Lesson 1.3: Types of ML Tasks
Duration: 60 minutes
Learning Objectives
By the end of this lesson, you will be able to:
- Identify the main categories of machine learning tasks
- Understand when to use classification, regression, or generation
- Recognize supervised vs unsupervised learning
- Match real-world problems to appropriate ML approaches
- Understand what types of tasks LLMs can handle
The Three Main Categories
Machine learning tasks fall into three broad categories based on what you want the model to output:
┌─────────────────────────────────────────────────────────┐
│ ML Task Types │
│ │
│ ┌─────────────┐ ┌─────────────┐ ┌─────────────┐ │
│ │Classification│ │ Regression │ │ Generation │ │
│ │ │ │ │ │ │ │
│ │ Which │ │ How much? │ │ Create │ │
│ │ category? │ │ What value? │ │ something │ │
│ │ │ │ │ │ new │ │
│ └─────────────┘ └─────────────┘ └─────────────┘ │
│ │
│ Examples: Examples: Examples: │
│ - Spam/not spam - House price - Write text │
│ - Cat/dog - Temperature - Create images │
│ - Sentiment - Stock price - Generate code │
│ │
└─────────────────────────────────────────────────────────┘
Let us explore each one.
Classification: Which Category?
Classification assigns inputs to predefined categories. The model answers "which one?"
Binary Classification
Two possible outcomes:
// Spam detection
type SpamPrediction = 'spam' | 'not_spam';
async function classifyEmail(email: Email): Promise<SpamPrediction> {
// Model returns one of two categories
return await model.predict(email);
}
// Examples:
// "You won $1000!" -> "spam"
// "Meeting at 3pm" -> "not_spam"
Common binary classification tasks:
- Spam detection (spam / not spam)
- Fraud detection (fraudulent / legitimate)
- Medical diagnosis (disease present / absent)
- Sentiment (positive / negative)
Multi-class Classification
Multiple possible categories (pick one):
// Document categorization
type DocumentCategory = 'sports' | 'politics' | 'technology' | 'entertainment' | 'business';
async function categorizeArticle(article: string): Promise<DocumentCategory> {
return await model.predict(article);
}
// Examples:
// "The team won the championship..." -> "sports"
// "New AI chip announced..." -> "technology"
Common multi-class tasks:
- Email routing (billing / support / sales / other)
- Language detection (English / Spanish / French / ...)
- Image recognition (cat / dog / bird / ...)
- Intent detection (book flight / check status / cancel / ...)
Multi-label Classification
Multiple categories can apply simultaneously:
// Movie genre classification
type Genre = 'action' | 'comedy' | 'drama' | 'horror' | 'romance';
async function classifyMovie(movie: Movie): Promise<Genre[]> {
// Returns multiple applicable genres
return await model.predict(movie);
}
// Examples:
// "Romantic Comedy" -> ["comedy", "romance"]
// "Action Horror" -> ["action", "horror"]
Common multi-label tasks:
- Content tagging (blog post topics)
- Product categorization (multiple categories)
- Skill detection (multiple skills in a resume)
Classification in Code
Here is how you might use classification via an API:
// Using an LLM for classification
async function classifySentiment(text: string): Promise<string> {
const response = await openai.chat.completions.create({
model: 'gpt-4',
messages: [
{
role: 'system',
content: `Classify the sentiment of the text as exactly one of:
positive, negative, or neutral.
Respond with only the classification.`,
},
{
role: 'user',
content: text,
},
],
});
return response.choices[0].message.content.trim().toLowerCase();
}
// Usage
const sentiment = await classifySentiment('I love this product!');
console.log(sentiment); // "positive"
Regression: How Much?
Regression predicts a continuous numerical value.
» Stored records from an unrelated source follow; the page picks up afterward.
theorem State.Keeps.startPrepass (h : s.Keeps t) {n : Nat} {hw : Bool} : s.Keeps (t.startPrepass n hw) := by
  unfold State.startPrepass
  extract_lets _ _
  split
  · exact .ite h.setWingQueue.setArr.feedBoth h
  · exact h

theorem State.Keeps.execArbiterGrant (h : s.Keeps t) {core : Nat} : s.KeepsOut (execArbiterGrant core t) := by
  unfold Machine.execArbiterGrant
  extract_lets u _ _ _ v
  have hu : s.Keeps u := h.startPrepass.startPrepass
  have hv : s.Keeps v := hu.frame
  split
  · split
    · exact hv.serveWing
    · exact hu.serveWing
    · exact hu.serveWing
    · exact hu
  · exact h

theorem State.Keeps.execRetryRestart (h : s.Keeps t) {core : Nat} : s.KeepsOut (execRetryRestart core t) := by
  unfold Machine.execRetryRestart
  extract_lets _ _ _
  split
  · split
    · exact .ite h.setArr.countClocks.tileStart h
    · split
      · split
        · exact h.setArr.countClocks.tileStart
        · split
          · exact .ite h.setArr.countClocks.tileStart h
          · exact h
      · exact .ite h.setArr.countClocks.tileStart h
      · exact h
    · exact h
  · exact h

theorem State.Keeps.requantBlock (h : s.Keeps t) {core : Nat} {d : List Nat} {b : Bool} {o k : Nat} : s.Keeps (t.requantBlock core d b o k) :=
  h.writeOut.rowFlags

theorem State.Keeps.requant (h : s.Keeps t) {core : Nat} {d : List Nat} {b : Bool} : s.Keeps (t.requant core d b) :=
  .ite (h.foldl (fun _ _ hu => hu.foldl (fun _ _ hu' => hu'.requantBlock))) h

theorem State.Keeps.execRequantPrepassDone (h : s.Keeps t) {core : Nat} {hw : Bool} : s.KeepsOut (execRequantPrepassDone core hw t) := by
  unfold Machine.execRequantPrepassDone
  extract_lets _
  split
  · extract_lets u _
    have hu : s.Keeps u := h.requant.requant
    exact .ite hu.addAt.addAt.setArr h
  · exact h

theorem State.Keeps.arrFlags (h : s.Keeps t) {p : Nat} {f : Flags} : s.Keeps (t.arrFlags p f) := by
  unfold State.arrFlags
  extract_lets set
  have hset (u : State) (r : Field) (b : Bool) (hu : s.Keeps u) : s.Keeps (set u r b) := .ite hu.wrAt hu
  exact hset _ _ _ (hset _ _ _ (hset _ _ _ (hset _ _ _ (hset _ _ _ (hset _ _ _ h)))))

theorem State.Keeps.descsDone (h : s.Keeps t) {n : Nat} {x : Tile} {f : Flags} : s.Keeps (t.descsDone n x f) := by
  refine h.foldl fun u _ hu => ?_
  extract_lets v w
  have hv : s.Keeps v := .ite hu.addAt.wrAt hu.addAt.wrAt
  have hw : s.Keeps w := .ite hv.syncAdd hv
  exact hw.segTileDone

theorem State.Keeps.correctedRetry (h : s.Keeps t) {n : Nat} : s.Keeps (t.correctedRetry n) :=
  .ite h.addSatAt.addSatAt.setArr.markSuspect h.addSatAt.addSatAt.setArr

theorem State.Keeps.retireTile (h : s.Keeps t) {n : Nat} {x : Tile} {f : Flags} : s.Keeps (t.retireTile n x f) := by
  unfold State.retireTile
  extract_lets +onlyGivenNames p a f g d lastTile tiles _ b u v
  have hu : s.Keeps u := h.setArr.arrFlags
  have hv : s.Keeps v := .ite hu.descsDone hu
  exact .ite hv.correctedRetry hv

theorem State.Keeps.tileToStore (h : s.Keeps t) {n : Nat} {x : Tile} : s.Keeps (t.tileToStore n x).1 := by
  unfold State.tileToStore
  extract_lets _ _ _ one r q
  have hone (u : State) (w axis : Nat) (hu : s.Keeps u) : s.Keeps (one u w axis).1 := by
    dsimp only [one]
    exact hu.writeOut
  have hr : s.Keeps r.1 := hone _ _ _ h
  exact .ite_fst (hone _ _ _ hr) hr

theorem State.Keeps.tileNans (h : s.Keeps t) {n : Nat} {x : Tile} {b : OutBlock} : s.Keeps (t.tileNans n x b) := by
  unfold State.tileNans
  extract_lets d ns
  clear_value ns
  split
  · exact h
  · exact h.nanEvents

theorem State.Keeps.execTileComplete (h : s.Keeps t) {core : Nat} {hw : Bool} : s.KeepsOut (execTileComplete core hw t) := by
  unfold Machine.execTileComplete
  extract_lets
  split
  · exact h
  · refine .ite h (.ite (.ite h.retireTile h) ?_)
    extract_lets
    split
    · exact h.tileToStore.retireTile
    · exact .ite h.tileNans.retireTile h
    · exact .ite h (.ite h.pushAll.setArr.tileNans.retireTile h.pushAll.setArr)
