-- ==== Sys2Proof/Machine/Core.lean ====
section
/-! DEFINITION. The machine behind the host's interface. -/

def Sys2Proof.core : Host.Core :=
  { State := Sys2Proof.Machine.State, Fault := Sys2Proof.Machine.Fault,
    Refusal := Sys2Proof.Machine.Refusal, step := Sys2Proof.Machine.step,
    reset := Sys2Proof.Machine.State.reset }
end

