/-- R211, R212: TX_BEGIN of 8 bytes or more, in every state: a First frame with the total length and the
first six bytes, then ACTIVE and paused; FAILED with a notification if the transport refuses it, or,
without any transmission, if the length does not fit 12 bits. The notification when the first frame
fails is the spec's decision D34. -/
def Obligations.LongMessageStartsWithAFirstFrame : Prop :=
  ∀ (s : State) (a : Addr) (d : List Byte) (len : Nat),
    8 ≤ len → len ≤ d.length → len ≤ s.par.maxMsg → s.par.maxMsg ≤ 65535 → s.tx.msg.wf = true →
    ∃ mem : Memory, (∀ j, Memory.get mem j = if j < len then d.getD j 0 else Memory.get s.tx.msg j) ∧
      let u := BitVec.ofNat 8 (16 + len / 256) :: BitVec.ofNat 8 (len % 256) :: d.take 6
      (len ≤ 4095 → nextAnswer s = true → exec (.txBegin a d len) s = .next { s with
          tx := { state := .active, addr := a, len := toLen len, msg := mem, offset := 6, seq := 1,
                  toSend := .count 0 }
          answers := s.answers.tail
          asked := s.asked + 1
          out := { outcome := .ok, result := .flags false false, events := [wireEvent s a u] } }) ∧
      (len ≤ 4095 → nextAnswer s = false → exec (.txBegin a d len) s = .next { s with
          tx := { state := .failed, addr := a, len := toLen len, msg := mem, offset := 0, seq := 1,
                  toSend := .count 0 }
          answers := s.answers.tail
          asked := s.asked + 1
          out := { outcome := .txErrXmit, result := .flags true false,
                   events := [wireEvent s a u, .notifyTxSent a false] } }) ∧
      (4095 < len → exec (.txBegin a d len) s = .next { s with
          tx := { state := .failed, addr := a, len := toLen len, msg := mem, offset := 0, seq := 1,
                  toSend := .count 0 }
          out := { outcome := .txErrEncode, result := .flags true false,
                   events := [.notifyTxSent a false] } })

/-- R218: a flow-control frame, or any frame given to TX_FC, while no transfer is active: false, nothing
written, nothing emitted, nothing logged. The rule is the spec's decision D8. That a delivered frame is
an instruction is the model's, log entry 13. -/
def Obligations.FlowControlWithoutATransferIsIgnored : Prop :=
  ∀ (s : State) (a : Addr), s.tx.state ≠ .active →
    let t := { s with out := { outcome := .txFcIgnState, result := .bool false, events := [] } }
    (∀ f : Frame, exec (.txFc a f) s = .next t) ∧
    (∀ (bs st : Byte) (tail : Tail3) (n : Fin 9),
      exec (.fcCts a bs st tail n) s = .next t ∧ exec (.fcWait a bs st tail n) s = .next t ∧
      exec (.fcOvflw a bs st tail n) s = .next t ∧ exec (.fcRsvd3 a bs st tail n) s = .next t ∧
      (∀ ss, exec (.fcRsvd4to7 a ss bs st tail n) s = .next t) ∧
      (∀ ss, exec (.fcRsvd8to15 a ss bs st tail n) s = .next t))

/-- R213, R276: during a transfer, a frame shorter than `FC_MIN_LEN` or of another type than flow
control: false, logged, no state change. `FC_MIN_LEN` is the spec's decision D16. That a delivered frame
is an instruction is the model's, log entry 13. -/
def Obligations.MalformedFlowControlIsRejected : Prop :=
  ∀ (s : State) (a : Addr), s.tx.state = .active →
    let t := { s with out := { outcome := .txFcRejFormat, result := .bool false,
                               events := logEvents s .txFcRejFormat } }
    (∀ f : Frame, (f.dlen.val < s.par.fcMinLen ∨ f.dlen = 0 ∨ (hiNibble f.bytes.b0).toNat ≠ 3) →
      exec (.txFc a f) s = .next t) ∧
    (∀ (bs st : Byte) (tail : Tail3) (n : Fin 9), n.val < s.par.fcMinLen →
      exec (.fcCts a bs st tail n) s = .next t ∧ exec (.fcWait a bs st tail n) s = .next t ∧
      exec (.fcOvflw a bs st tail n) s = .next t ∧ exec (.fcRsvd3 a bs st tail n) s = .next t ∧
      (∀ ss, exec (.fcRsvd4to7 a ss bs st tail n) s = .next t) ∧
      (∀ ss, exec (.fcRsvd8to15 a ss bs st tail n) s = .next t))
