-- ==== Sys2Proof/Laws/PerInstr.lean ====
section
/-! SUPPORT. Per instruction: the packet of an instruction that can be presented keeps every line of the
port in its range (30_encoding.md R69, R107). -/

namespace Sys2Proof.Laws.Presentable

/-- The packet of a well-formed instruction: the address lines fit `ADDR_W` bits, `dlen` or `length` and
the data line fit the larger of `FRAME_CAP` and `MAX_MSG`. -/
def Statement (i : Instr) : Prop := ∀ p : Params, i.wf p = true →
  (encode i).addr < 2 ^ p.addrW ∧ (encode i).reply < 2 ^ p.addrW ∧
    (encode i).len ≤ max Config.frameCap p.maxMsg ∧
    (encode i).data.length ≤ max Config.frameCap p.maxMsg

/-- A packet that carries a frame from an address in range. -/
theorem frame_lines {p : Params} {sel : Select} {a : Addr} {f : Frame} (h : a < 2 ^ p.addrW) :
    (framePacket sel a f).addr < 2 ^ p.addrW ∧ (framePacket sel a f).reply < 2 ^ p.addrW ∧
      (framePacket sel a f).len ≤ max Config.frameCap p.maxMsg ∧
      (framePacket sel a f).data.length ≤ max Config.frameCap p.maxMsg :=
  ⟨h, Nat.two_pow_pos _, le_max_of_le_left (Nat.le_of_lt_succ f.dlen.isLt), le_max_left _ _⟩

/-- A packet whose lines are all at zero but for the arguments of an encode function. -/
theorem blank_lines {p : Params} {sel : Select} {x y z : Half} :
    let q := { blankPacket sel with arg0 := x, arg1 := y, arg2 := z }
    q.addr < 2 ^ p.addrW ∧ q.reply < 2 ^ p.addrW ∧ q.len ≤ max Config.frameCap p.maxMsg ∧
      q.data.length ≤ max Config.frameCap p.maxMsg :=
  ⟨Nat.two_pow_pos _, Nat.two_pow_pos _, Nat.zero_le _, Nat.zero_le _⟩

/-- Both of two checks hold. -/
theorem and_true_split {x y : Bool} (h : (x && y) = true) : x = true ∧ y = true :=
  Bool.and_eq_true_iff.mp h

/-- The address check as an inequality. -/
theorem addr_lt {p : Params} {a : Addr} (h : p.addrOk a = true) : a < 2 ^ p.addrW := of_decide_eq_true h

theorem sf (addr : Addr) (dl : Nibble) (tail : Tail1) (dlen : Fin 9) :
    Statement (.sf addr dl tail dlen) := fun _ h =>
  frame_lines (addr_lt (and_true_split h).1)

theorem ff (addr : Addr) (total : BitVec 12) (tail : Tail2) (dlen : Fin 9) :
    Statement (.ff addr total tail dlen) := fun _ h =>
  frame_lines (addr_lt (and_true_split h).1)

theorem cf (addr : Addr) (sn : Nibble) (tail : Tail1) (dlen : Fin 9) :
    Statement (.cf addr sn tail dlen) := fun _ h =>
  frame_lines (addr_lt (and_true_split h).1)

theorem fcCts (addr : Addr) (bs st : Byte) (tail : Tail3) (dlen : Fin 9) :
    Statement (.fcCts addr bs st tail dlen) := fun _ h =>
  frame_lines (addr_lt (and_true_split h).1)

theorem fcWait (addr : Addr) (bs st : Byte) (tail : Tail3) (dlen : Fin 9) :
    Statement (.fcWait addr bs st tail dlen) := fun _ h =>
  frame_lines (addr_lt (and_true_split h).1)

theorem fcOvflw (addr : Addr) (bs st : Byte) (tail : Tail3) (dlen : Fin 9) :
    Statement (.fcOvflw addr bs st tail dlen) := fun _ h =>
  frame_lines (addr_lt (and_true_split h).1)

theorem fcRsvd3 (addr : Addr) (bs st : Byte) (tail : Tail3) (dlen : Fin 9) :
    Statement (.fcRsvd3 addr bs st tail dlen) := fun _ h =>
  frame_lines (addr_lt (and_true_split h).1)

theorem fcRsvd4to7 (addr : Addr) (ss : BitVec 2) (bs st : Byte) (tail : Tail3) (dlen : Fin 9) :
    Statement (.fcRsvd4to7 addr ss bs st tail dlen) := fun _ h =>
  frame_lines (addr_lt (and_true_split h).1)

theorem fcRsvd8to15 (addr : Addr) (ss : BitVec 3) (bs st : Byte) (tail : Tail3) (dlen : Fin 9) :
    Statement (.fcRsvd8to15 addr ss bs st tail dlen) := fun _ h =>
  frame_lines (addr_lt (and_true_split h).1)

theorem rsvdType4to7 (addr : Addr) (tt : BitVec 2) (low : Nibble) (tail : Tail1) (dlen : Fin 9) :
    Statement (.rsvdType4to7 addr tt low tail dlen) := fun _ h =>
  frame_lines (addr_lt (and_true_split h).1)

theorem rsvdType8to15 (addr : Addr) (tt : BitVec 3) (low : Nibble) (tail : Tail1) (dlen : Fin 9) :
    Statement (.rsvdType8to15 addr tt low tail dlen) := fun _ h =>
  frame_lines (addr_lt (and_true_split h).1)

theorem rxOpen (source reply : Addr) : Statement (.rxOpen source reply) := fun _ h =>
  have h := and_true_split h
  ⟨addr_lt h.1, addr_lt h.2, Nat.zero_le _, Nat.zero_le _⟩

theorem rxFrame (addr : Addr) (f : Frame) : Statement (.rxFrame addr f) := fun _ h =>
  frame_lines (addr_lt h)

theorem txBegin (addr : Addr) (payload : List Byte) (length : Nat) :
    Statement (.txBegin addr payload length) := fun _ h =>
  have h := and_true_split h
  have h2 := and_true_split h.2
  have hd := of_decide_eq_true h2.2
  ⟨addr_lt h.1, Nat.two_pow_pos _, le_max_of_le_right ((of_decide_eq_true h2.1).trans hd),
    le_max_of_le_right hd⟩

theorem txFc (addr : Addr) (f : Frame) : Statement (.txFc addr f) := fun _ h =>
  frame_lines (addr_lt h)

theorem txContinue : Statement .txContinue := fun _ _ =>
  blank_lines

theorem decType (f : Frame) : Statement (.decType f) := fun _ _ =>
  frame_lines (Nat.two_pow_pos _)

theorem decSfDl (f : Frame) : Statement (.decSfDl f) := fun _ _ =>
  frame_lines (Nat.two_pow_pos _)

theorem decFfDl (f : Frame) : Statement (.decFfDl f) := fun _ _ =>
  frame_lines (Nat.two_pow_pos _)

theorem decCfSn (f : Frame) : Statement (.decCfSn f) := fun _ _ =>
  frame_lines (Nat.two_pow_pos _)

theorem decFcFs (f : Frame) : Statement (.decFcFs f) := fun _ _ =>
  frame_lines (Nat.two_pow_pos _)

theorem decFcBs (f : Frame) : Statement (.decFcBs f) := fun _ _ =>
  frame_lines (Nat.two_pow_pos _)

theorem decFcSt (f : Frame) : Statement (.decFcSt f) := fun _ _ =>
  frame_lines (Nat.two_pow_pos _)

theorem encSf (dl : Half) : Statement (.encSf dl) := fun _ _ =>
  blank_lines

theorem encFf (total : Half) : Statement (.encFf total) := fun _ _ =>
  blank_lines

theorem encCf (sn : Half) : Statement (.encCf sn) := fun _ _ =>
  blank_lines

theorem encFc (fs bs st : Half) : Statement (.encFc fs bs st) := fun _ _ =>
  blank_lines

end Sys2Proof.Laws.Presentable
end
The model answers "how much?" or "what number?"
Examples of Regression
// House price prediction
type HouseFeatures = {
squareFeet: number;
bedrooms: number;
bathrooms: number;
yearBuilt: number;
zipCode: string;
};
async function predictPrice(house: HouseFeatures): Promise<number> {
// Returns a specific dollar amount
return await model.predict(house);
}
// Example:
// { squareFeet: 2000, bedrooms: 3, ... } -> $425,000
Classification vs Regression
The key difference is the output type:
// Classification: discrete categories
type CreditRiskCategory = 'low' | 'medium' | 'high';
async function classifyCreditRisk(applicant: Applicant): Promise<CreditRiskCategory> {
return await model.predict(applicant); // Returns a category
}
// Regression: continuous number
async function predictDefaultProbability(applicant: Applicant): Promise<number> {
return await model.predict(applicant); // Returns 0.0 to 1.0
}
// Classification: "This applicant is high risk"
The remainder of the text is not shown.